> **Working data**:

-- ==== Sys2Proof/Syntax.lean ====
section
/-! DEFINITION. The commands of the block: one constructor of `Instr` per row of spec/opcode_table.json, with the row's
operands, and the small types those operands are made of. -/
namespace Sys2Proof

/-- The masters of the register fabric (R17). -/
inductive Master where
  | host | headland
  | swell (engine : Nat)
  | tracker | dma | rollWriter | breakwater | tidemark | debug
deriving DecidableEq, Repr

/-- The register pages of R42, one constructor per row of the page index, with the row's instance number. -/
inductive Page where
  | sys | clk | pwr | lee | tml
  | bwCtl | bwFc | bwMap | bwMon | slk | lks
  | tb | tqf | ebb | tqs
  | tio (k : Nat) | tioc
  | t1sc | t1s (q : Nat) | tsn (n : Nat)
  | trk | rmap
  | surfG (g : Nat) | surfL (g : Nat)
  | ghIn (q : Nat) | ghOut (p : Nat) | ghInL (i : Nat) | ghOutL
  | swell (e : Nat)
  | tmr (k : Nat) | tmx
  | wdt (w : Nat) | swdt
  | cv (c : Nat)
  | guard (i : Nat) | guardS (k : Nat)
  | bistC | bistR | rep
  | lc | fuse | sboot
  | hrp
  | dmac | dma (k : Nat)
  | icc | icl | icp
deriving DecidableEq, Repr

/-- One access on the register fabric (R49, R58): its master, byte address, width in bytes, value (0 for a read), and
whether the end-to-end code it arrives with is valid (R72). -/
structure Access where
  m : Master
  addr : Nat
  size : Nat
  val : Nat
  e2e : Bool
deriving DecidableEq, Repr

/-- What became of an entry crossing the compute–field link (R22, R97). -/
inductive LinkOutcome where
  | ok | crcFail | lost
deriving DecidableEq, Repr

/-- What became of a received network frame's checks outside the model's words: the FCS (R139). -/
structure RxFrame where
  fcsOk : Bool
  ackReq : Bool
  retry : Bool
  version : Nat
  type : Nat
  reserved : Nat
  seq : Nat
  asTime : Nat
  /-- The records: object (24 bits) and value. -/
  records : List (Nat × Word)
  wdSeq : Nat
  safeCrc : Word
deriving DecidableEq, Repr

/-- A memory that the scrub of R413 visits, with the unit that owns it where a reaction can fence it (R420). -/
inductive MemKind where
  | tcm (core : Nat) | sram | swell (engine : Nat) | surf (group : Nat) | tracker | tqf | dma
deriving DecidableEq, Repr

/-- What the scrub found at a word: nothing, a correctable error, or an uncorrectable one (R413). -/
inductive ScrubResult where
  | clean | corrected | uncorrectable
deriving DecidableEq, Repr

/-- What a monitor of R416 measured for its whole filter time: a rail in mV (numbered in the table's order: 0 VCORE,
1 VSRAM, 2 VSERDES 0.9 V, 3 VSERDES 1.2 V, 4 VIO_TIO of a bank, 5 VIO_TIO of bank 0, 6 VIO_T1S, 7 VANA, 8 VSUP, 9 VHOLD)
and, for a bank, whether it is a 3.3 V bank; a clock of sources 0x27 to 0x2D, its SerDes quad page for 0x29 (0–6), and its
deviation in millionths (none: stopped); a temperature sensor in °C. -/
inductive Monitor where
  | rail (k : Nat) (bank : Nat) (v33 : Bool) (mV : Int)
  | clock (source : Nat) (quad : Nat) (ppm : Option Int)
  | temp (sensor : Nat) (degC : Int)
deriving DecidableEq, Repr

> **What is expected**: What the task asks for is a word-for-word repeat of the lines above, from the first through the one containing "Nat) | tioc".

> **Output for this task**:
-- ==== Sys2Proof/Syntax.lean ====
section
/-! DEFINITION. The commands of the block: one constructor of `Instr` per row of spec/opcode_table.json, with the row's
operands, and the small types those operands are made of. -/
namespace Sys2Proof

/-- The masters of the register fabric (R17). -/
inductive Master where
  | host | headland
  | swell (engine : Nat)
  | tracker | dma | rollWriter | breakwater | tidemark | debug
deriving DecidableEq, Repr

/-- The register pages of R42, one constructor per row of the page index, with the row's instance number. -/
inductive Page where
  | sys | clk | pwr | lee | tml
  | bwCtl | bwFc | bwMap | bwMon | slk | lks
  | tb | tqf | ebb | tqs
  | tio (k : Nat) | tioc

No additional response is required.